EXTRACTED INFORMATION.
# # # #

-- ==== Sys2Proof/Machine/Io.lean ====
section
/-! DEFINITION. Input and output (47_io.md), the IOChannel and the SnapshotManager (60_exceptions.md R125 to
R132): out, in. -/

namespace Sys2Proof.Machine

open Sys2Proof.Config

/-! ## The output port -/

/-- `emit(b)` (60_exceptions.md R125). -/
def State.emit (s : State) (b : Byte) : State :=
  { s with outlog := s.outlog ++ [b] }

/-- The byte `out` delivers: the value mod 256 (47_io.md R105). -/
def outByte (v : Value) : Byte :=
  BitVec.ofNat 8 (v.toNat % 256)

/-- `out a` (47_io.md R105). It never waits (60_exceptions.md R125). -/
def execOut (a : Operand) (s : State) : Result :=
  withSrc (Instr.selector (.out a)) 1 a s fun va =>
  .next ((s.emit (outByte va)).advance 2)

/-! ## The interception test -/

/-- The letter-only case fold (60_exceptions.md R129): each byte 65 to 90 to the byte 32 above it. -/
def foldByte (b : Byte) : Byte :=
  if 65 ≤ b.toNat ∧ b.toNat ≤ 90 then b + 32#8 else b

/-- `StartsCI(L, p)` (60_exceptions.md R129). -/
def startsCI : Line → List Byte → Bool
  | _, [] => true
  | [], _ :: _ => false
  | b :: l, p :: ps => foldByte b == p && startsCI l ps

/-- "save" (60_exceptions.md R129). -/
def saveWord : List Byte := [115#8, 97#8, 118#8, 101#8]

/-- "load" (60_exceptions.md R129). -/
def loadWord : List Byte := [108#8, 111#8, 97#8, 100#8]

/-! ## The snapshot slot -/

/-- Save: a copy of memory, pc and registers (60_exceptions.md R130). -/
def State.saveSnapshot (s : State) : State :=
  { s with snap := some { mem := s.mem, pc := s.pc, regs := s.regs } }

/-- Load: memory, pc and registers from a snapshot, and nothing else (60_exceptions.md R131). -/
def State.restore (s : State) (sn : Snapshot) : State :=
  { s with mem := sn.mem, pc := sn.pc, regs := sn.regs }

/-! ## The input port -/

/-- The line buffer's contents (10_state.md R34). -/
def State.setInbuf (s : State) (bs : List Byte) : State :=
  { s with inbuf := bs }

/-- The lines IN has still to give. -/
def State.setLines (s : State) (ls : List Line) : State :=
  { s with lines := ls }

/-- The value of a byte in a register (47_io.md R106). -/
def byteValue (b : Byte) : Value :=
  b.setWidth 15

/-- One byte `b` goes to register `d` and `rest` stays in the buffer (47_io.md R106). -/
def giveByte (d : RegIdx) (b : Byte) (rest : List Byte) (s : State) : Result :=
  writeBack d (byteValue b) 2 (s.setInbuf rest)

/-- The first byte of `L ++ [10]` and the rest (60_exceptions.md R126). -/
def refill : Line → Byte × List Byte
  | [] => (newline, [])
  | b :: l => (b, l ++ [newline])

/-- `in` with selector `sel` and destination `d`, after IN gave the line `l`; `s` is the state with the line
already taken (40_engine.md R75). -/
def takeLine (sel : Word) (d : RegIdx) (l : Line) (s : State) : Result :=
  if startsCI l saveWord then .next s.saveSnapshot
  else if startsCI l loadWord then
    match s.snap with
    | none => raiseAt sel .noSnapshot .none s
    | some sn => .next (s.restore sn)
  else giveByte d (refill l).1 (refill l).2 s

/-- `in a` (47_io.md R106). Operand checks come before any line is asked for (40_engine.md R77); with the
buffer empty and no line from IN there is no step. -/
def execInp (a : Operand) (s : State) : Result :=
  let sel := Instr.selector (.inp a)
  withDst sel a s fun d =>
  match s.inbuf with
  | b :: rest => giveByte d b rest s
  | [] =>
    match s.lines with
    | [] => .fault .awaitingLine
    | l :: ls => takeLine sel d l (s.setLines ls)

end Sys2Proof.Machine
end

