-- ==== Sys2Proof/Machine/System.lean ====
section
/-! DEFINITION. System instructions (41_system.md): halt, noop, the unassigned selectors. -/

namespace Sys2Proof.Machine

/-- `halt` (41_system.md R79): pc is left where it is. -/
def execHalt (s : State) : Result :=
  .next s.halt

/-- `noop` (41_system.md R80). -/
def execNoop (s : State) : Result :=
  .next (s.advance 1)

/-- An unassigned selector (41_system.md R81): no operand word is read. -/
def execUnassigned (_sel : Word) (s : State) : Result :=
  .next (s.advance 1)

end Sys2Proof.Machine
end

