/-- 45_control.md R101: ret pops its target, or halts on the empty stack, which is not a fault. That pc
stays at a halting ret is the spec's own decision D12. -/
def Obligations.RetPopsOrHalts : Prop :=
  ∀ s : State,
    (∀ (st : List Value) (v : Value), s.stack = st ++ [v] →
      ∃ t, exec .ret s = .next t ∧ ControlEffect v.toNat st s t) ∧
    (s.stack = [] → ∃ t, exec .ret s = .next t ∧ HaltEffect s t)

/-- 45_control.md R100 and R101, the source's property: call followed by ret resumes after the call with
the stack as before. -/
def Obligations.CallThenRetResumesAfterCall : Prop :=
  ∀ (a : Operand) (va : Value) (s : State), resolve s a = some va → s.pc + 2 ≤ 32767 →
    (s.cap = .unbounded ∨ ∃ c, s.cap = .entries c ∧ s.stack.length ≠ c) →
    ∃ t, execAll [.call a, .ret] s = .next t ∧ ControlEffect (s.pc + 2) s.stack s t

/-! ## Memory access -/

/-- 46_memory_access.md R103: rmem of a cell that holds a value. -/
def Obligations.RmemReadsCell : Prop :=
  ∀ (d : RegIdx) (b : Operand) (vb : Value) (m : Word) (s : State), resolve s b = some vb →
    Memory.cell s.mem vb.toNat = some m → m.toNat ≤ 32767 →
    ∃ t, exec (.rmem (.register d) b) s = .next t ∧ RegisterEffect d m.toNat 3 s t

/-- 46_memory_access.md R103, the faults of rmem (60_exceptions.md R113, R115; the spec's own decisions D3
and D9). -/
def Obligations.RmemFaultsOnNoValue : Prop :=
  ∀ (d : RegIdx) (b : Operand) (vb : Value) (s : State), resolve s b = some vb →
    (Memory.cell s.mem vb.toNat = none → ∃ t, exec (.rmem (.register d) b) s = .next t ∧
      FaultEffect (some 15#16) .uninitialisedRead (.address vb.toNat) s t) ∧
    (∀ m : Word, Memory.cell s.mem vb.toNat = some m → 32768 ≤ m.toNat →
      ∃ t, exec (.rmem (.register d) b) s = .next t ∧
        FaultEffect (some 15#16) .wordOutOfDomain (.cell vb.toNat m) s t)

/-- 46_memory_access.md R104 (20_memory.md R37): wmem stores at the address its first operand resolves to,
and every other cell is as before. -/
def Obligations.WmemWritesOneCell : Prop :=
  ∀ (a b : Operand) (va vb : Value) (s : State), resolve s a = some va → resolve s b = some vb →
    ∃ t m, exec (.wmem a b) s = .next t ∧
      Memory.cell t.mem (storeAddress va) = some m ∧ m.toNat = vb.toNat ∧
      (∀ x, x ≠ storeAddress va → Memory.cell t.mem x = Memory.cell s.mem x) ∧
      storeAddress va = va.toNat ∧
      t.pc = s.pc + 3 ∧ t.stack = s.stack ∧ KeepsRegs s t ∧ KeepsStatus s t ∧ KeepsInput s t ∧
      t.outlog = s.outlog

/-- 20_memory.md R49: a word written by wmem into the next instruction's selector is what the very next
step fetches: 0 halts there, a word of 21 or more is a no-op. -/
def Obligations.NextFetchSeesWmem : Prop :=
  ∀ (a b : Operand) (va vb : Value) (s : State), s.run = .running →
    resolve s a = some va → resolve s b = some vb → va.toNat = s.pc + 3 →
    ∃ t, exec (.wmem a b) s = .next t ∧ t.pc = s.pc + 3 ∧
      (vb.toNat = 0 → ∃ u, step t = .next u ∧ HaltEffect t u) ∧
      (21 ≤ vb.toNat → ∃ u, step t = .next u ∧ ControlEffect (s.pc + 4) s.stack t u)

/-- 46_memory_access.md R103 and R104: what wmem stored, rmem of the same address reads. -/
def Obligations.RmemReadsWhatWmemWrote : Prop :=
  ∀ (d : RegIdx) (a b : Operand) (va vb : Value) (s : State),
    resolve s a = some va → resolve s b = some vb →
    ∃ t, execAll [.wmem a b, .rmem (.register d) a] s = .next t ∧ t.getReg d = vb ∧
      t.pc = s.pc + 6

/-! ## Output and input -/

/-- 47_io.md R105 (60_exceptions.md R125): one byte, the value mod 256, at the end of OUT. -/
def Obligations.OutEmitsLowByte : Prop :=
  ∀ (a : Operand) (va : Value) (s : State), resolve s a = some va →
    ∃ t byte, exec (.out a) s = .next t ∧ t.outlog = s.outlog ++ [byte] ∧
      byte.toNat = va.toNat % 256 ∧ t.pc = s.pc + 2 ∧ t.stack = s.stack ∧ KeepsRegs s t ∧
      KeepsCells s t ∧ KeepsStatus s t ∧ KeepsInput s t

/-- 47_io.md R106: with bytes in the line buffer, `in` gives the first and asks for no line. -/
def Obligations.InGivesBufferedByte : Prop :=
  ∀ (d : RegIdx) (b : Byte) (rest : List Byte) (s : State), s.inbuf = b :: rest →
    ∃ t, exec (.inp (.register d)) s = .next t ∧ (t.getReg d).toNat = b.toNat ∧
      t.inbuf = rest ∧ t.pc = s.pc + 2 ∧ t.lines = s.lines ∧ t.snap = s.snap ∧ t.cap = s.cap ∧
      t.stack = s.stack ∧ KeepsOtherRegs d s t ∧ KeepsCells s t ∧ KeepsStatus s t ∧
      t.outlog = s.outlog

/-- 47_io.md R106 and 60_exceptions.md R126 (the spec's own decision D18): with the buffer empty and a
line that is neither a save nor a load, `in` refills the buffer with the line and the byte 10 and gives
the first byte. -/
def Obligations.InTakesOrdinaryLine : Prop :=
  ∀ (d : RegIdx) (l : Line) (ls : List Line) (s : State), s.inbuf = [] → s.lines = l :: ls →
    startsCI l saveWord = false → startsCI l loadWord = false →
    ∃ t b, exec (.inp (.register d)) s = .next t ∧ b :: t.inbuf = l ++ [10#8] ∧
      (t.getReg d).toNat = b.toNat ∧ t.lines = ls ∧ t.pc = s.pc + 2 ∧
      t.snap = s.snap ∧ t.cap = s.cap ∧ t.stack = s.stack ∧ KeepsOtherRegs d s t ∧
      KeepsCells s t ∧ KeepsStatus s t ∧ t.outlog = s.outlog

/-- 60_exceptions.md R126: a line is given to the program whole, ending with 10, one byte per `in`, before
the next line is asked for. After k + 1 times `in`, the register holds the k-th byte. -/
def Obligations.LineIsGivenWhole : Prop :=
  ∀ (d : RegIdx) (l : Line) (ls : List Line) (k : Nat) (s : State), s.inbuf = [] →
    s.lines = l :: ls → startsCI l saveWord = false → startsCI l loadWord = false →
    k ≤ l.length →
    ∃ t, execAll (List.replicate (k + 1) (.inp (.register d))) s = .next t ∧
      some (t.getReg d).toNat = (l ++ [10#8])[k]?.map BitVec.toNat ∧
      t.inbuf = (l ++ [10#8]).drop (k + 1) ∧ t.lines = ls ∧ t.pc = s.pc + 2 * (k + 1)

/-- 60_exceptions.md R130, 47_io.md R106 (the spec's own decision D17): a save line copies memory, pc and
registers; pc is not advanced and nothing else changes but the line taken. -/
def Obligations.SaveLineFillsSlot : Prop :=
  ∀ (d : RegIdx) (l : Line) (ls : List Line) (s : State), s.inbuf = [] → s.lines = l :: ls →
    startsCI l saveWord = true →
    ∃ t, exec (.inp (.register d)) s = .next t ∧
      t.snap = some { mem := s.mem, pc := s.pc, regs := s.regs } ∧ t.lines = ls ∧
      t.pc = s.pc ∧ t.inbuf = [] ∧ t.cap = s.cap ∧ t.stack = s.stack ∧ KeepsRegs s t ∧
      KeepsCells s t ∧ KeepsStatus s t ∧ t.outlog = s.outlog

/-- 60_exceptions.md R131 (the spec's own decision D17): a load line restores memory, pc and registers,
and leaves the stack, the buffer, OUT and the slot. -/
def Obligations.LoadLineRestoresSnapshot : Prop :=
  ∀ (d : RegIdx) (l : Line) (ls : List Line) (sn : Snapshot) (s : State), s.inbuf = [] →
    s.lines = l :: ls → startsCI l loadWord = true → s.snap = some sn →
    ∃ t, exec (.inp (.register d)) s = .next t ∧
      t.mem = sn.mem ∧ t.pc = sn.pc ∧ t.regs = sn.regs ∧ t.snap = some sn ∧ t.lines = ls ∧
      t.inbuf = [] ∧ t.cap = s.cap ∧ t.stack = s.stack ∧ KeepsStatus s t ∧
      t.outlog = s.outlog

/-- 60_exceptions.md R111: a load line with the slot empty faults NoSnapshot, and the line is consumed. -/
def Obligations.LoadWithoutSnapshotFaults : Prop :=
  ∀ (d : RegIdx) (l : Line) (ls : List Line) (s : State), s.inbuf = [] →
    s.lines = l :: ls → startsCI l loadWord = true → s.snap = none →
    ∃ t, exec (.inp (.register d)) s = .next t ∧ t.run = .faulted ∧
      t.fault = some { kind := .noSnapshot, addr := s.pc, opcode := some 20#16, info := .none } ∧
      t.lines = ls ∧ t.pc = s.pc ∧ t.inbuf = [] ∧ t.snap = none ∧ t.cap = s.cap ∧
      t.stack = s.stack ∧ KeepsRegs s t ∧ KeepsCells s t ∧ t.outlog = s.outlog

/-- 60_exceptions.md R129 (the spec's own decision D16): the interception test looks at a prefix, with
letters A to Z folded. -/
def Obligations.InterceptionTestsFoldedPrefix : Prop :=
  (∀ (l : Line) (p : List Byte), startsCI l p = true ↔
    p.length ≤ l.length ∧ ∀ i, i < p.length → l[i]?.map foldByte = p[i]?) ∧
  (∀ b : Byte, (foldByte b).toNat =
    if 65 ≤ b.toNat ∧ b.toNat ≤ 90 then b.toNat + 32 else b.toNat)
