/-! ## advance -/

@[simp] theorem State.advance_mem (n : Nat) :
    (s.advance n).mem = s.mem := rfl
@[simp] theorem State.advance_regs (n : Nat) :
    (s.advance n).regs = s.regs := rfl
@[simp] theorem State.advance_stack (n : Nat) :
    (s.advance n).stack = s.stack := rfl
@[simp] theorem State.advance_pc (n : Nat) :
    (s.advance n).pc = s.pc + n := rfl
@[simp] theorem State.advance_run (n : Nat) :
    (s.advance n).run = s.run := rfl
@[simp] theorem State.advance_fault (n : Nat) :
    (s.advance n).fault = s.fault := rfl
@[simp] theorem State.advance_inbuf (n : Nat) :
    (s.advance n).inbuf = s.inbuf := rfl
@[simp] theorem State.advance_snap (n : Nat) :
    (s.advance n).snap = s.snap := rfl
@[simp] theorem State.advance_outlog (n : Nat) :
    (s.advance n).outlog = s.outlog := rfl
@[simp] theorem State.advance_cap (n : Nat) :
    (s.advance n).cap = s.cap := rfl
@[simp] theorem State.advance_lines (n : Nat) :
    (s.advance n).lines = s.lines := rfl

/-! ## memWrite -/

@[simp] theorem State.memWrite_mem (a : Nat) (w : Word) :
    (s.memWrite a w).mem = Memory.write s.mem a w := rfl
@[simp] theorem State.memWrite_regs (a : Nat) (w : Word) :
    (s.memWrite a w).regs = s.regs := rfl
@[simp] theorem State.memWrite_stack (a : Nat) (w : Word) :
    (s.memWrite a w).stack = s.stack := rfl
@[simp] theorem State.memWrite_pc (a : Nat) (w : Word) :
    (s.memWrite a w).pc = s.pc := rfl
@[simp] theorem State.memWrite_run (a : Nat) (w : Word) :
    (s.memWrite a w).run = s.run := rfl
@[simp] theorem State.memWrite_fault (a : Nat) (w : Word) :
    (s.memWrite a w).fault = s.fault := rfl
@[simp] theorem State.memWrite_inbuf (a : Nat) (w : Word) :
    (s.memWrite a w).inbuf = s.inbuf := rfl
@[simp] theorem State.memWrite_snap (a : Nat) (w : Word) :
    (s.memWrite a w).snap = s.snap := rfl
@[simp] theorem State.memWrite_outlog (a : Nat) (w : Word) :
    (s.memWrite a w).outlog = s.outlog := rfl
@[simp] theorem State.memWrite_cap (a : Nat) (w : Word) :
    (s.memWrite a w).cap = s.cap := rfl
@[simp] theorem State.memWrite_lines (a : Nat) (w : Word) :
    (s.memWrite a w).lines = s.lines := rfl

/-! ## halt -/

@[simp] theorem State.halt_mem :
    s.halt.mem = s.mem := rfl
@[simp] theorem State.halt_regs :
    s.halt.regs = s.regs := rfl
@[simp] theorem State.halt_stack :
    s.halt.stack = s.stack := rfl
@[simp] theorem State.halt_pc :
    s.halt.pc = s.pc := rfl
@[simp] theorem State.halt_run :
    s.halt.run = .halted := rfl
@[simp] theorem State.halt_fault :
    s.halt.fault = s.fault := rfl
@[simp] theorem State.halt_inbuf :
    s.halt.inbuf = s.inbuf := rfl
@[simp] theorem State.halt_snap :
    s.halt.snap = s.snap := rfl
@[simp] theorem State.halt_outlog :
    s.halt.outlog = s.outlog := rfl
@[simp] theorem State.halt_cap :
    s.halt.cap = s.cap := rfl
@[simp] theorem State.halt_lines :
    s.halt.lines = s.lines := rfl

/-! ## raise -/

@[simp] theorem State.raise_mem (o : Option Word) (c : Cause) :
    (s.raise o c).mem = s.mem := rfl
@[simp] theorem State.raise_regs (o : Option Word) (c : Cause) :
    (s.raise o c).regs = s.regs := rfl
@[simp] theorem State.raise_stack (o : Option Word) (c : Cause) :
    (s.raise o c).stack = s.stack := rfl
@[simp] theorem State.raise_pc (o : Option Word) (c : Cause) :
    (s.raise o c).pc = s.pc := rfl
@[simp] theorem State.raise_run (o : Option Word) (c : Cause) :
    (s.raise o c).run = .faulted := rfl
@[simp] theorem State.raise_fault (o : Option Word) (c : Cause) :
    (s.raise o c).fault = some ⟨c.kind, s.pc, o, c.info⟩ := rfl
@[simp] theorem State.raise_inbuf (o : Option Word) (c : Cause) :
    (s.raise o c).inbuf = s.inbuf := rfl
@[simp] theorem State.raise_snap (o : Option Word) (c : Cause) :
    (s.raise o c).snap = s.snap := rfl
@[simp] theorem State.raise_outlog (o : Option Word) (c : Cause) :
    (s.raise o c).outlog = s.outlog := rfl
@[simp] theorem State.raise_cap (o : Option Word) (c : Cause) :
    (s.raise o c).cap = s.cap := rfl
@[simp] theorem State.raise_lines (o : Option Word) (c : Cause) :
    (s.raise o c).lines = s.lines := rfl

/-! ## pushed -/

@[simp] theorem State.pushed_mem (v : Value) :
    (s.pushed v).mem = s.mem := rfl
@[simp] theorem State.pushed_regs (v : Value) :
    (s.pushed v).regs = s.regs := rfl
@[simp] theorem State.pushed_stack (v : Value) :
    (s.pushed v).stack = s.stack ++ [v] := rfl
@[simp] theorem State.pushed_pc (v : Value) :
    (s.pushed v).pc = s.pc := rfl
@[simp] theorem State.pushed_run (v : Value) :
    (s.pushed v).run = s.run := rfl
@[simp] theorem State.pushed_fault (v : Value) :
    (s.pushed v).fault = s.fault := rfl
@[simp] theorem State.pushed_inbuf (v : Value) :
    (s.pushed v).inbuf = s.inbuf := rfl
@[simp] theorem State.pushed_snap (v : Value) :
    (s.pushed v).snap = s.snap := rfl
@[simp] theorem State.pushed_outlog (v : Value) :
    (s.pushed v).outlog = s.outlog := rfl
@[simp] theorem State.pushed_cap (v : Value) :
    (s.pushed v).cap = s.cap := rfl
@[simp] theorem State.pushed_lines (v : Value) :
    (s.pushed v).lines = s.lines := rfl

/-! ## popped -/

@[simp] theorem State.popped_mem :
    s.popped.mem = s.mem := rfl
@[simp] theorem State.popped_regs :
    s.popped.regs = s.regs := rfl
@[simp] theorem State.popped_stack :
    s.popped.stack = s.stack.dropLast := rfl
@[simp] theorem State.popped_pc :
    s.popped.pc = s.pc := rfl
@[simp] theorem State.popped_run :
    s.popped.run = s.run := rfl
@[simp] theorem State.popped_fault :
    s.popped.fault = s.fault := rfl
@[simp] theorem State.popped_inbuf :
    s.popped.inbuf = s.inbuf := rfl
@[simp] theorem State.popped_snap :
    s.popped.snap = s.snap := rfl
@[simp] theorem State.popped_outlog :
    s.popped.outlog = s.outlog := rfl
@[simp] theorem State.popped_cap :
    s.popped.cap = s.cap := rfl
@[simp] theorem State.popped_lines :
    s.popped.lines = s.lines := rfl

/-! ## emit -/

@[simp] theorem State.emit_mem (b : Byte) :
    (s.emit b).mem = s.mem := rfl
@[simp] theorem State.emit_regs (b : Byte) :
    (s.emit b).regs = s.regs := rfl
@[simp] theorem State.emit_stack (b : Byte) :
    (s.emit b).stack = s.stack := rfl
@[simp] theorem State.emit_pc (b : Byte) :
    (s.emit b).pc = s.pc := rfl
@[simp] theorem State.emit_run (b : Byte) :
    (s.emit b).run = s.run := rfl
@[simp] theorem State.emit_fault (b : Byte) :
    (s.emit b).fault = s.fault := rfl
@[simp] theorem State.emit_inbuf (b : Byte) :
    (s.emit b).inbuf = s.inbuf := rfl
@[simp] theorem State.emit_snap (b : Byte) :
    (s.emit b).snap = s.snap := rfl
@[simp] theorem State.emit_outlog (b : Byte) :
    (s.emit b).outlog = s.outlog ++ [b] := rfl
@[simp] theorem State.emit_cap (b : Byte) :
    (s.emit b).cap = s.cap := rfl
@[simp] theorem State.emit_lines (b : Byte) :
    (s.emit b).lines = s.lines := rfl

/-! ## saveSnapshot -/

@[simp] theorem State.saveSnapshot_mem :
    s.saveSnapshot.mem = s.mem := rfl
@[simp] theorem State.saveSnapshot_regs :
    s.saveSnapshot.regs = s.regs := rfl
@[simp] theorem State.saveSnapshot_stack :
    s.saveSnapshot.stack = s.stack := rfl
@[simp] theorem State.saveSnapshot_pc :
    s.saveSnapshot.pc = s.pc := rfl
@[simp] theorem State.saveSnapshot_run :
    s.saveSnapshot.run = s.run := rfl
@[simp] theorem State.saveSnapshot_fault :
    s.saveSnapshot.fault = s.fault := rfl
@[simp] theorem State.saveSnapshot_inbuf :
    s.saveSnapshot.inbuf = s.inbuf := rfl
@[simp] theorem State.saveSnapshot_snap :
    s.saveSnapshot.snap = some ⟨s.mem, s.pc, s.regs⟩ := rfl
@[simp] theorem State.saveSnapshot_outlog :
    s.saveSnapshot.outlog = s.outlog := rfl
@[simp] theorem State.saveSnapshot_cap :
    s.saveSnapshot.cap = s.cap := rfl
@[simp] theorem State.saveSnapshot_lines :
    s.saveSnapshot.lines = s.lines := rfl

# # # #

INSTRUCTIONS FOR THE TASK. Everything above from the line containing "theorem State.emit_pc (b" down to the line containing "s.saveSnapshot.snap = some" should be copied exactly, both end lines included, and nothing else.

ANSWER TO THE EXERCISE.
@[simp] theorem State.emit_pc (b : Byte) :
    (s.emit b).pc = s.pc := rfl
@[simp] theorem State.emit_run (b : Byte) :
    (s.emit b).run = s.run := rfl
@[simp] theorem State.emit_fault (b : Byte) :
    (s.emit b).fault = s.fault := rfl
@[simp] theorem State.emit_inbuf (b : Byte) :
    (s.emit b).inbuf = s.inbuf := rfl
@[simp] theorem State.emit_snap (b : Byte) :
    (s.emit b).snap = s.snap := rfl
@[simp] theorem State.emit_outlog (b : Byte) :
    (s.emit b).outlog = s.outlog ++ [b] := rfl
@[simp] theorem State.emit_cap (b : Byte) :
    (s.emit b).cap = s.cap := rfl
@[simp] theorem State.emit_lines (b : Byte) :
    (s.emit b).lines = s.lines := rfl

/-! ## saveSnapshot -/

@[simp] theorem State.saveSnapshot_mem :
    s.saveSnapshot.mem = s.mem := rfl
@[simp] theorem State.saveSnapshot_regs :
    s.saveSnapshot.regs = s.regs := rfl
@[simp] theorem State.saveSnapshot_stack :
    s.saveSnapshot.stack = s.stack := rfl
@[simp] theorem State.saveSnapshot_pc :
    s.saveSnapshot.pc = s.pc := rfl
@[simp] theorem State.saveSnapshot_run :
    s.saveSnapshot.run = s.run := rfl
@[simp] theorem State.saveSnapshot_fault :
    s.saveSnapshot.fault = s.fault := rfl
@[simp] theorem State.saveSnapshot_inbuf :
    s.saveSnapshot.inbuf = s.inbuf := rfl
@[simp] theorem State.saveSnapshot_snap :
    s.saveSnapshot.snap = some ⟨s.mem, s.pc, s.regs⟩ := rfl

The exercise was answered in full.